A conversation on the congress "The Future of Critique".

  • Nov 22 2022
  • Angela Lammert & Kolja Reichert
    Angela Lammert is head of special interdisciplinary projects in the Visual Arts Section at the Academy of Arts in Berlin and associate professor at the Institute for Art and Visual History of the Humboldt University of Berlin.

    Kolja Reichert is curator of discourse at the Bundeskunsthalle in Bonn.

Everyone is a critic today. But where is critique? We are all experts evaluating each other. But where are the experts for the greater whole? Every theatre, every museum, every scientific body is expected to explain and publicise its work itself – while independent communication, classification, and evaluation are vanishing with the general media. But without criticism, there is no public sphere. Without the public sphere, no arts. Without the arts, no democracy. The international congress “The Future of Critique” is an initiative of the Fine Arts Section of the Akademie der Künste and is taking place at the Bundeskunsthalle in Bonn and the Akademie der Künste, Berlin. It is intended as the first step in the long-term redefinition of the role of criticism and the safeguarding of its infrastructure. The programme, arising from conversations across all sections of the Academy, kicks off with “Criticism in hypercirculation” and “The Fall and Rise of the Critical Public”, followed by “Who gets to criticize whom from what position?” and “How has the role of criticism changed?”. 


Kolja Reichert
: We have been working on this congress for almost two years now. Let’s start with the title: Why “The Future of Critique” rather than “The Crisis of Criticism”?

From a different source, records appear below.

-- ==== Sys2Proof/Certificates/Slice0/Obligations.lean ====
section
/-! DEFINITION. Certificates/Slice0/Obligations.lean: the statements for the provers. -/

open Sys2Proof Sys2Proof.Machine

/-- QUEUE_CREATE, QUEUE_ATTACH, QUEUE_DELETE and the end of a deletion (R214 to R219). -/
def Obligations.QueuesCreatedAttachedAndDeleted : Prop :=
  ((∀ c s q t, begins 0x0004 (withByte c 3 (putBits (pNat c 3 1) 2 2 0)) s = some (q, t) → bitAt (pNat q.cmd 3 1) 2 = false →
      queueCreateCheck t.dev q = none →
      let n := pNat q.cmd 0 2
      let g := nextGen8 (queueOf t.dev n).gen
      let new : Queue := {
        present := true, crew := q.cmd.crew, gen := g, weight := pNat q.cmd 2 1, doorbell := bitAt (pNat q.cmd 3 1) 0,
        notify := if bitAt (pNat q.cmd 3 1) 1 then issuer t.dev q else none, sqLog := pNat q.cmd 4 1, cqLog := pNat q.cmd 5 1,
        sqBase := pNat q.cmd 8 8, sqKey := pNat q.cmd 16 5, cqBase := pNat q.cmd 24 8, cqKey := pNat q.cmd 32 5,
        fLast := (crewOf t.dev q.cmd.crew).vtime }
      exec (.queueCreate c) s = .next (replied q stOk [n + g * 2 ^ 16] []
        (logCmd q q.cmd.crew 3 (n + g * 2 ^ 16) (queueOf t.dev n).gen g
          (deviceWrite (pNat q.cmd 24 8) (pNat q.cmd 32 5) (zeros (32 * 2 ^ pNat q.cmd 5 1)) (setQueue n new t.dev))) t))
    ∧ (∀ c s q t, begins 0x0004 (withByte c 3 (putBits (pNat c 3 1) 2 2 1)) s = some (q, t) → bitAt (pNat q.cmd 3 1) 2 = true →
        queueCreateCheck t.dev q = none →
        let n := pNat q.cmd 0 2
        let r := queueOf t.dev n
        let notify := if bitAt (pNat q.cmd 3 1) 1 then issuer t.dev q else none
        exec (.queueAttach c) s = .next (replied q stOk [n + r.gen * 2 ^ 16] []
          (logCmd q r.crew 3 (n + r.gen * 2 ^ 16) (b2n r.notify.isSome) (b2n notify.isSome) (setQueue n { r with notify } t.dev)) t)))
  ∧ ((∀ c s q t, begins 0x0005 c s = some (q, t) → queueDeleteCheck t.dev q = none →
      let n := pNat q.cmd 0 2
      let r := queueOf t.dev n
      let g := nextGen8 r.gen
      exec (.queueDelete c) s = .next (ends (cancelHeld n stCancelled
        (logCmd q r.crew 3 (n + g * 2 ^ 16) r.gen g
          (setQueue n { r with gen := g, deleting := some q, unwritten := 0 } t.dev))) t))
    ∧ (∀ n q (s : State), (queueOf s.dev n).deleting = some q → queueBusy s.dev n = false →
        let r := queueOf s.dev n
        exec (.queueDeleteEnd n) s = .next (replied q stOk [0, r.unwritten] []
          (setQueue n { crew := r.crew, gen := r.gen, deletedAt := some s.dev.stk.number } s.dev) s)))

/-- SQ_TAIL, CQ_HEAD and DEFERRED_COMPLETION_WRITE (R215 to R217). -/
def Obligations.DoorbellsAndDeferredCompletions : Prop :=
  (∀ who n (v : Word) (s : State), doorbellRight s.dev who n = some true → s.dev.flt.fatal = false →
    let r := queueOf s.dev n
    let tail := bitsOf v.toNat 31 0
    exec (.sqTail who n v) s = .next (ends
      (if r.present = true ∧ r.gen = bitsOf v.toNat 63 56 ∧ r.doorbell = true ∧ 0 ≤ diff32 tail r.sqTail
          ∧ diff32 tail r.sqHead ≤ 2 ^ r.sqLog then
        readRing n (2 ^ r.sqLog + 1) (setQueue n { r with sqTail := tail } s.dev)
      else bumpReg (0x91000 + 8 * r.crew) 63 32 1 s.dev) s))
  ∧ (∀ who n (v : Word) (s : State), doorbellRight s.dev who n = some true → s.dev.flt.fatal = false →
      let r := queueOf s.dev n
      let head := bitsOf v.toNat 31 0
      exec (.cqHead who n v) s = .next (ends
        (if r.present = true ∧ r.gen = bitsOf v.toNat 63 56 ∧ diff32 head (cqWritten s.dev n) ≤ 0 then setQueue n { r with cqHead := head } s.dev
        else bumpReg (0x91000 + 8 * r.crew) 63 32 1 s.dev) s))
  ∧ (∀ n c cs (s : State), (queueOf s.dev n).deferred = c :: cs → 0 < (queueOf s.dev n).cqFree → s.dev.flt.fatal = false →
      exec (.deferredCompletionWrite n) s = .next (ends
        (writeCq n c (setQueue n { queueOf s.dev n with deferred := cs } s.dev)) s))

/-- REGION_REGISTER (R98, R389). -/
def Obligations.RegionRegisterEntersRegions : Prop :=
  (∀ c s q t, begins 0x0107 c s = some (q, t) → registerCheck t.dev q = none → bitAt (pNat q.cmd 12 1) 0 = false →
    let first := regionNo (pNat q.cmd 0 8)
    let n := pNat q.cmd 8 4
    let flags := pNat q.cmd 12 1
    let k := drawKey t
    let g := if bitAt flags 1 then drawKey k.2 else (0, k.2)
    ∃ d, exec (.regionRegister c) s = .next (replied q stOk [k.1, 1] [] d g.2)
      ∧ (∀ r, first ≤ r → r < first + n → tGet? d.regions r = some
          { crew := q.cmd.crew, key := newKeyWord k.1, prot := bitAt flags 1, revert := bitAt flags 2, dgen := g.1 })
      ∧ (∀ r, (r < first ∨ first + n ≤ r) → tGet? d.regions r = tGet? t.dev.regions r)
      ∧ (∀ a, first * 2 ^ 21 ≤ a → a < (first + n) * 2 ^ 21 → memByte d.mem a = 0)
      ∧ (crewOf d q.cmd.crew).dramUsed = (crewOf t.dev q.cmd.crew).dramUsed + n)
  ∧ (∀ c s q t, begins 0x0107 c s = some (q, t) → registerCheck t.dev q = none → bitAt (pNat q.cmd 12 1) 0 = true →
      let first := regionNo (pNat q.cmd 0 8)
      let n := pNat q.cmd 8 4
      let flags := pNat q.cmd 12 1
      let k := drawKey t
      let g := if bitAt flags 1 then drawKey k.2 else (0, k.2)
      let r : Region := { crew := q.cmd.crew, key := newKeyWord k.1, paired := true, prot := bitAt flags 1, revert := bitAt flags 2,
                          dgen := g.1 }
      exec (.regionRegister c) s = .next (ends (waitMirrored q [k.1, 1] (sendRegion first n 1 r
        (logCmd q q.cmd.crew 2 (pNat q.cmd 0 8) 0 r.key
          (modCrew q.cmd.crew (fun x => { x with dramUsed := x.dramUsed + n }) (enterRegions first n r g.2.dev))))) g.2))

Angela Lammert: Rather than adding to the lamentation about the crisis of criticism, we’d rather look at the transformation of society through the lens of criticism.

The critique of criticism can be traced not just in the rise of identity-critical narratives at the expense of dwindling aesthetic arguments. It is also evident in the degradation of the cultural sphere due to its economic exploitation for rapid consumability.

Established places for criticism are falling away at an increasing rate – be that in the declining numbers of pages in media features sections or in the changes to the public broadcasting sector. It’s an ambivalent process, because the old authorities and interpretive hierarchies are also being called into question. There is a lack of financial support for independent criticism: no critics’ fund, hardly any awards for critics; there was no practical aid for critics or criticism during the pandemic. With advancing digitisation, new forms of writing are being tested – be they in self-organised viral networks or in the artistic anticipation of collective practices such as memes. But, if everyone is writing, where are the expert judges, and where is the language game? We also want to discuss the influence of market-oriented models on how art and culture are communicated. Who can participate in the media platforms? Who can’t, and why not? We hope that the congress will become a forum where the different arts as well as different generations will come together and, starting from a diagnosis of the changing role of criticism, investigate the scope for opening new spaces.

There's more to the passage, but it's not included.